Nuestros antepasados españoles nos trajeron una visión del mundo, dentro de ella la clasificación de seres humanos en dos grandes grupos: los incluidos y los excluidos, entre estos estaban, como es sabido, los judíos. Por ello aquí también se usó esa forma para denigrar. En la imposibilidad de echar en cara el mestizaje a los Chiriboga, familia muy poderosa y entroncada, se les trató de judíos para ofenderlos, pues el primero de este apellido que llegó a Riobamba en 1649 era hijo de Juan de Chiriboga y Zorrilla, según sus enemigos quiteños por ese Zorrilla le vendría lo judío, pues por ese lado habría descendido de un judío toledano llamado Lope Jorge el Mozo, lo cual fue negado con expedientes que llegaron hasta Zaragoza y Toledo. Los enemigos hablan de “infectos” para referirse a los descendientes de conversos. Pero si creyéramos que todos aquellos insultados como judíos, realmente lo fueron, aceptaríamos la ascendencia hebrea de todos los españoles de entonces y de hoy, lo cual es un absurdo. Pero volviendo a la cosmovisión hispánica, recordemos los insultos lanzados por una chulapa y un castizo madrileño en la zarzuela “Alma de Dios” de inicios del siglo XX: “- Quede usted con Dios, cara de sartén. – ¡Adiós, chimenea por dentro!”.

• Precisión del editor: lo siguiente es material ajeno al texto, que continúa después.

-- ==== Sys2Proof/Config.lean ====
section
/-! DEFINITION. The configuration: the constants that are hard-wired in CORE (spec/00_scope.md R7 to R13,
decision D25 asks for named fields), and the free values. The one value the spec gives the fields is `Machine.cfg`. -/

namespace Sys2Proof

/-- The hard-wired constants of CORE, as named fields (R13, D25). No command reads or writes them. -/
structure Config where
  /-- Round count, block and tail alike (R7). -/
  times    : Nat
  /-- Round delta (R8). -/
  delta    : Word
  /-- Decrypt starting accumulator (R9). -/
  sum0     : Word
  /-- The pad ROM, index 0 the first character (R10, R51). -/
  pad      : Vector Byte 8
  /-- Left shift of the block round (R12). -/
  shlB     : Nat
  /-- Right shift of the block round (R12). -/
  shrB     : Nat
  /-- Left shift of the tail round (R12). -/
  shlT     : Nat
  /-- Right shift of the tail round (R12). -/
  shrT     : Nat
  /-- Key length in bytes (R11). -/
  keyLen   : Nat
  /-- Block length in bytes (R11). -/
  blockLen : Nat
  deriving DecidableEq, Repr

/-- The value a transient register holds after a finish step: unspecified (R43, U1), so a constant nothing can
evaluate. `w` is the register's width, `reg` its number, `n` the model's counter (log 4). -/
opaque Config.freeValue (w reg n : Nat) : BitVec w

end Sys2Proof
end

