-- ==== Sys2Proof/Machine/Sequencer.lean ====
section
/-! DEFINITION. The sequencer: the accept, round, finish, take and reset steps (spec/30_encoding.md R71, R74 to R77;
spec/70_reset_and_hazards.md R260 to R262), and what CORE does in each phase. -/

namespace Sys2Proof.Machine

/-- The accept step on the packet `p` (R74): no command, an error response (R78 lines 1, 2); a command, its meaning. -/
def accept (p : Packet) (s : State) : Host.Outcome State Fault Refusal :=
  match decode p with
  | .error r => .next (raise r.toError s)
  | .ok i => exec i s

/-- The block registers as the engine's working values, and back. -/
def State.blockState (s : State) : BlockState := ⟨s.v0, s.v1, s.sum⟩

def State.withBlockState (s : State) (b : BlockState) : State := { s with v0 := b.v0, v1 := b.v1, sum := b.sum }

/-- One round of the transform named by `OP` (R75). -/
def roundOf (s : State) : State :=
  match s.op with
  | .encblk => s.withBlockState (encRound s.k s.blockState)
  | .decblk => s.withBlockState (decRound s.k s.blockState)
  | .enctail => { s with sAcc := encTailRound s.k s.pos s.sAcc }
  | .dectail => { s with sAcc := decTailRound s.k s.pos s.sAcc }

/-- The round step: one round, then `RND <- RND + 1` (R75). -/
def roundStep (s : State) : State :=
  let s' := roundOf s
  { s' with rnd := s'.rnd + 1#6 }

/-- The result bytes of the transform named by `OP` (R76, R152). -/
def resultBody (s : State) : Packet :=
  match s.op with
  | .encblk | .decblk => wordsToBytes [s.v0, s.v1]
  | .enctail | .dectail => [s.sAcc]

/-- The finish step: `RSP <- [0x00] ++ result; PH <- RESP` (R76); the transient registers are unspecified from then on
(R43). -/
def finishStep (s : State) : State := discardTransients (respondOk (resultBody s) s)

/-- Phase `IDLE`: only accept is enabled, when the host presents a packet (R71, R74); else CORE waits. -/
def idleStep (s : State) : Host.Outcome State Fault Refusal :=
  match s.todo with
  | .send p :: rest => accept p (s.withTodo rest)
  | _ => .next s.passTime

/-- Phase `RUN`: only round (`RND < 32`) or finish (`RND = 32`) is enabled (R71, R75, R76); for `RND > 32` no step is
(log 7). A packet or a take the host has ready waits (R74). -/
def runStep (s : State) : Host.Outcome State Fault Refusal :=
  if s.rnd.toNat < cfg.times then .next (roundStep s.passTime)
  else if s.rnd.toNat = cfg.times then .next (finishStep s.passTime)
  else .fault .noStepEnabled

/-- Phase `RESP`: only take is enabled, when the host takes (R71, R77); else CORE holds the response, without limit. -/
def respStep (s : State) : Host.Outcome State Fault Refusal :=
  match s.todo with
  | .take :: rest => .next (takeResponse (s.withTodo rest))
  | _ => .next s.passTime

/-- The step of the phase, when reset is not asserted (R71). -/
def phaseStep (s : State) : Host.Outcome State Fault Refusal :=
  match s.ph with
  | .idle => idleStep s
  | .run => runStep s
  | .resp => respStep s

/-- The reset step, when the host asserts reset: enabled in every phase, with precedence over the phase's own step
(R260, R261). A command in progress is abandoned, its response never delivered (R262). -/
def resetStep (s : State) : Option State :=
  match s.todo with
  | .reset :: rest => some (resetRegisters (s.withTodo rest))
  | _ => none

end Sys2Proof.Machine
end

Veamos una reducida lista de este tipo de insultos: “color moreno y azambado”, “color reprobado”, “perro cholo”, “su color es vaso nigticante que tira a atesado”; “hocico alzado”, “hocicón”, “boca de trompeta”.

El insulto por la ignorancia o la incapacidad mental también tenía sus variantes, desde el común “topo”, como llamaron a fray Nicolás Calixto. En adelante, este fraile es el mismo predicador de un sermón en cuaresma en el cual alabó tanto al presidente José García de León y Pizarro que el pueblo le cantó una copla: “El reverendo Calixto / un gran sermón predicó / mucho habló del mal ladrón/ y nada dijo de Cristo”.  Poco tiempo antes de la eliminación de la Universidad de San Fulgencio por acusaciones de falta de rigor en el otorgamiento de títulos, en la ciudad de Quito para decirle a algún pobre diablo “tonto” de manera elegante, se le lanzaba el remoquete de “Bachiller de San Fulgencio”; cuando el ofensor ansiaba llevar a la cumbre la estupidez única del enemigo le llamaba con rotundidad “Doctor de San Fulgencio”. Con el paso del tiempo se redujo al “Fulgencio” llegado hasta nuestros días.

Otros del mismo jaez: “sus letras son notorias, en lo gordo y tosco de ellas”, “amente”, “tronco”, “de mente tosca”, “tiene inteligencia, en verdad, pero no saber usar de ella”. Del prócer José Ascásubi dijo un realista anónimo: “gran matemático, aunque hay opiniones de que no sabe sumar pero posee algunos libros de Newton y se cree piadosamente que sabe la ciencia”.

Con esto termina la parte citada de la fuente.